§ Entries provided
★ ★ ★ ★

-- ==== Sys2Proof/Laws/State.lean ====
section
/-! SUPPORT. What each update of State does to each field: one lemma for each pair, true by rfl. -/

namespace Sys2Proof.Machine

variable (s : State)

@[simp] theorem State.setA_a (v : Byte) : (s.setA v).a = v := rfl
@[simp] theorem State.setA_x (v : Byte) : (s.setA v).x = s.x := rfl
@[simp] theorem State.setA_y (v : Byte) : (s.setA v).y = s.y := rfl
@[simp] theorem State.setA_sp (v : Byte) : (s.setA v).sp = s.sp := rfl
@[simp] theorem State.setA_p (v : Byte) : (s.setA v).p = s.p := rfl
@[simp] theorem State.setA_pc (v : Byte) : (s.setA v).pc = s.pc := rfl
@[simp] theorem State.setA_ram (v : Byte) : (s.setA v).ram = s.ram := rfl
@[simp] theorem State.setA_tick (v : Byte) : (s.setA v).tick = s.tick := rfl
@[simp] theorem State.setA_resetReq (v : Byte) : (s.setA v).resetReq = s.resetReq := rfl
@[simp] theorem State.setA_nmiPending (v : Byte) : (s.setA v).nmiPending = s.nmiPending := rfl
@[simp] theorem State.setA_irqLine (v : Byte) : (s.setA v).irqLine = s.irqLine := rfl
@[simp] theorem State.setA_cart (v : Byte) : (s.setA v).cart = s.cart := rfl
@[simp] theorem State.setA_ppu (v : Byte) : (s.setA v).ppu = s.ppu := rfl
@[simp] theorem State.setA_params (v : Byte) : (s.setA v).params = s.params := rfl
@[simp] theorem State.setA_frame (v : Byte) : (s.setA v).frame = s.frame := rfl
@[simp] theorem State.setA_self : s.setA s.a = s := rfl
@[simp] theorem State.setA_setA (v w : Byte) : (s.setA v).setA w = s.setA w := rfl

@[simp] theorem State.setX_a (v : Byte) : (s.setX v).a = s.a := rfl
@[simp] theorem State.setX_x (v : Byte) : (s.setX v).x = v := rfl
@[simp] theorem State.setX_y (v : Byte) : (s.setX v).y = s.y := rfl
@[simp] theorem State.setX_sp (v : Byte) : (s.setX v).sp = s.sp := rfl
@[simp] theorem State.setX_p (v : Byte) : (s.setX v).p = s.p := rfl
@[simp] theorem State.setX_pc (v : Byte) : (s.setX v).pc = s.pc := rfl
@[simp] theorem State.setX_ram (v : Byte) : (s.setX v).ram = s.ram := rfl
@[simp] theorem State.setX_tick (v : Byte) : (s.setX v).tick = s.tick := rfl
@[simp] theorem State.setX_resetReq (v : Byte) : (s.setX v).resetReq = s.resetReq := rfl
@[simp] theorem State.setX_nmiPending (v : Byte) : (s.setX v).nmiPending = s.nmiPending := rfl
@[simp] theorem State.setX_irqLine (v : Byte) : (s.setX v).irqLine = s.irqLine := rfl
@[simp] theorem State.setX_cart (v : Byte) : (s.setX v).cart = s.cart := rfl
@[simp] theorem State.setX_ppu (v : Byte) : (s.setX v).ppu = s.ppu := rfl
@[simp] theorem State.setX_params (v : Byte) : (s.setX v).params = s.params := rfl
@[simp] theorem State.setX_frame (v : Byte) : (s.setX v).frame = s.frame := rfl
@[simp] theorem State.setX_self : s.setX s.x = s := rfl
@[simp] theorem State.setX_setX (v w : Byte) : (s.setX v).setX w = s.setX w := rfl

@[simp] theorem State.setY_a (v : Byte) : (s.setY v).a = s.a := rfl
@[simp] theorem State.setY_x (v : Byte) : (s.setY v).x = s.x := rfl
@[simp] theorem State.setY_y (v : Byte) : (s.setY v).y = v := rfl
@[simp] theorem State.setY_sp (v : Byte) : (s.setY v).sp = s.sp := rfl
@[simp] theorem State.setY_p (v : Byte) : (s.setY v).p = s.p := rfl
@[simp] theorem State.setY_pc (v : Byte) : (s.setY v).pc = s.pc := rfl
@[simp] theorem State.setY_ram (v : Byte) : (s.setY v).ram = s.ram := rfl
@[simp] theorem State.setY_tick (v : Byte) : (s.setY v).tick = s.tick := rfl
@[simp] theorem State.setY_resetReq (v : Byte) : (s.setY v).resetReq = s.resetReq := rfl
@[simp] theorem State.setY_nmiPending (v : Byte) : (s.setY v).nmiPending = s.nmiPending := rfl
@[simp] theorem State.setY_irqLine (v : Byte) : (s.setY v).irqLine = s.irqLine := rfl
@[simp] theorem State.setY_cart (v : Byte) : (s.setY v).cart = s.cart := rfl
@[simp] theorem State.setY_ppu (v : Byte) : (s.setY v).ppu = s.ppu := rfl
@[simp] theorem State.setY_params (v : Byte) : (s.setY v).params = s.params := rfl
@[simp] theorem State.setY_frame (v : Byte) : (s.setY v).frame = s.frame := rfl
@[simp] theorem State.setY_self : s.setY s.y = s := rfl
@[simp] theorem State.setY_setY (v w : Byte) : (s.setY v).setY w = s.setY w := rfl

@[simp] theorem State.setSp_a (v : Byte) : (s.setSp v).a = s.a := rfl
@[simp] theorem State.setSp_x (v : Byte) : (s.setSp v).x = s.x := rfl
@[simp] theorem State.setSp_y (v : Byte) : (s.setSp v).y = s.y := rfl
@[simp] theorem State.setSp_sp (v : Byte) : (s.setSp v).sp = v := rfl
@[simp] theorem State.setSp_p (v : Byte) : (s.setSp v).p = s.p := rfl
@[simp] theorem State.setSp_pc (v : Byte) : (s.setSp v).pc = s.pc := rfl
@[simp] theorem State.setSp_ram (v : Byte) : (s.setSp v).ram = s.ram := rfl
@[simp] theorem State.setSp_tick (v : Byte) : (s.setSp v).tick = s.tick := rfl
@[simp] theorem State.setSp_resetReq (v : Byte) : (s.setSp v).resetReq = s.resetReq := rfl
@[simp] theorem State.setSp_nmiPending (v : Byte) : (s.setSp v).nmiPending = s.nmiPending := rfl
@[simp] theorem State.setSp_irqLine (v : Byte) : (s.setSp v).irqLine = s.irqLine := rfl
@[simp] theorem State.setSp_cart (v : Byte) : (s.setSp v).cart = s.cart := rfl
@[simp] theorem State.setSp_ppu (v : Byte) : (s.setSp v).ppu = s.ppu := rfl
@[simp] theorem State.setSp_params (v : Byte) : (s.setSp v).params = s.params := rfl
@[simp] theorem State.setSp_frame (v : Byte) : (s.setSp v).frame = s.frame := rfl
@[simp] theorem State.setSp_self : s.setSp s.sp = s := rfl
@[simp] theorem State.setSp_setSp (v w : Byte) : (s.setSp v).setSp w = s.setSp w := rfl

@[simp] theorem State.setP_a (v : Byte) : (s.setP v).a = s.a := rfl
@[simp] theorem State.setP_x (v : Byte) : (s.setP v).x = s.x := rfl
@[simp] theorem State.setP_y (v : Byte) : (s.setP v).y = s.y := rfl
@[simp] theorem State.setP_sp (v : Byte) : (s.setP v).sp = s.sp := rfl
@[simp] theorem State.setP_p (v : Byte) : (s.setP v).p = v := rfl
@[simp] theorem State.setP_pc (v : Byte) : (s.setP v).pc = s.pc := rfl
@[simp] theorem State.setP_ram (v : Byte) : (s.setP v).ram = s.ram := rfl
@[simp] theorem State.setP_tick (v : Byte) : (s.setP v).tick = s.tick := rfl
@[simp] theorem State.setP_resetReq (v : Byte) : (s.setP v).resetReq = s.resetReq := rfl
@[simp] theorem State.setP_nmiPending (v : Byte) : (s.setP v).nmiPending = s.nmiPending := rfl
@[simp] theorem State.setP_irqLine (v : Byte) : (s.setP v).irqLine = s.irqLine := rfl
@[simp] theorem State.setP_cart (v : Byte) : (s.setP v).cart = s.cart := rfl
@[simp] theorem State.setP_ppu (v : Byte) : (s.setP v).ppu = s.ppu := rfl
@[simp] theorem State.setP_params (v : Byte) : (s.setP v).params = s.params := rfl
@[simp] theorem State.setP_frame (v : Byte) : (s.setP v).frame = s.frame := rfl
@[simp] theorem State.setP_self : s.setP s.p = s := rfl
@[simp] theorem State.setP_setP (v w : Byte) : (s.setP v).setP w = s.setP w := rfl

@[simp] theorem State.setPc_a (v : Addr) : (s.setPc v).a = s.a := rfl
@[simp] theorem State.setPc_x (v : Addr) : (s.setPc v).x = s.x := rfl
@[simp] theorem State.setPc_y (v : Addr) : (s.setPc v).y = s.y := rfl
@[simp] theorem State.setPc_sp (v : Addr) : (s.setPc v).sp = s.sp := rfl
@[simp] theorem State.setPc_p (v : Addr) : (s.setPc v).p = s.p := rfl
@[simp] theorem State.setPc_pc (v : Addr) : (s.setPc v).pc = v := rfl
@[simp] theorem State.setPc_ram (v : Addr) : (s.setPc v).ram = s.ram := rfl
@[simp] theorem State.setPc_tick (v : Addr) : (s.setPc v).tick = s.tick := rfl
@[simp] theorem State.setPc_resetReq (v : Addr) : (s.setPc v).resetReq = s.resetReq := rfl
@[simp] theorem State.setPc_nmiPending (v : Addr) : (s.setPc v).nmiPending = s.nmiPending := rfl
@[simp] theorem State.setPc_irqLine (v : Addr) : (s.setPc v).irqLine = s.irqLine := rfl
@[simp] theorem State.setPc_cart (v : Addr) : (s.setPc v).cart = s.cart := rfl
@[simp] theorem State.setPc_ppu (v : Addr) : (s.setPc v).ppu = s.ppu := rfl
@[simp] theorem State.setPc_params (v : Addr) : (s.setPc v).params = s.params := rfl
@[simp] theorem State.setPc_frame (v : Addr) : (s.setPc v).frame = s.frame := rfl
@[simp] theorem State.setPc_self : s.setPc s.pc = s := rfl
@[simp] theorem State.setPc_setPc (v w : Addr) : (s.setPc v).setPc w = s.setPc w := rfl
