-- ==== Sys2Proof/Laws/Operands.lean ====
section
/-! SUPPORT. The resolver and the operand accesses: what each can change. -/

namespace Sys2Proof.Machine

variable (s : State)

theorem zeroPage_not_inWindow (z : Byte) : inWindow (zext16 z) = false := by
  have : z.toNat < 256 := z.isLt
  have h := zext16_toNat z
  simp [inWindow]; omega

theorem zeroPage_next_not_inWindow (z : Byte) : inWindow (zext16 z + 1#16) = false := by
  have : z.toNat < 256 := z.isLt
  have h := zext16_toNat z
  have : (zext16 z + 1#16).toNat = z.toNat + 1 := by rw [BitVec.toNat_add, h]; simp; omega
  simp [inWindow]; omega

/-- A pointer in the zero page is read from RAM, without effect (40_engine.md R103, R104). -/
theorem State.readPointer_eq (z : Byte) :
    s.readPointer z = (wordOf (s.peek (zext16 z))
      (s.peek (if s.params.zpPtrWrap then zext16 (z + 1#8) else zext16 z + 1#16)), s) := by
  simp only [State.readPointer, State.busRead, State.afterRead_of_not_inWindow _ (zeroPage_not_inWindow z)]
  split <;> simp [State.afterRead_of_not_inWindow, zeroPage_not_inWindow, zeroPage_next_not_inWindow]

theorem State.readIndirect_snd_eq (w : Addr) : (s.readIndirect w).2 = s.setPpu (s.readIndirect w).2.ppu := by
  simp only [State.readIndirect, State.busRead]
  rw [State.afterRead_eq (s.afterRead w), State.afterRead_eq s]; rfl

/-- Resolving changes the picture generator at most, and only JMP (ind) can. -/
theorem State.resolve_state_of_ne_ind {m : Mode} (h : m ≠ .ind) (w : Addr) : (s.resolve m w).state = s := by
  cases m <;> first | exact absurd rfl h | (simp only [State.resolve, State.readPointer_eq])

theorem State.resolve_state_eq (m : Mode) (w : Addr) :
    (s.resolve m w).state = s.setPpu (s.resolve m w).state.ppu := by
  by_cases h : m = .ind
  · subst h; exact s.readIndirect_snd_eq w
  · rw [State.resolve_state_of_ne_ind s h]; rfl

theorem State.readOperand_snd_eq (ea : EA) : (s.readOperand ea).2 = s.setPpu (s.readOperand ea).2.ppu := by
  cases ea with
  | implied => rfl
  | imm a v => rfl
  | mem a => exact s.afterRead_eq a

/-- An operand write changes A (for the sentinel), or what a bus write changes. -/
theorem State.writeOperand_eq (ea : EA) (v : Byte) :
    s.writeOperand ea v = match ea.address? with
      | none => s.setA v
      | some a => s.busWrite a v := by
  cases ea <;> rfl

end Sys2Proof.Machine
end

★ ★ ★ ★

§ What the task requires
Return every line above in which the string "SUPPORT" occurs.

§ Solution
/-! SUPPORT. What each update of State does to each field: one lemma for each pair, true by rfl. -/
/-! SUPPORT. The resolver and the operand accesses: what each can change. -/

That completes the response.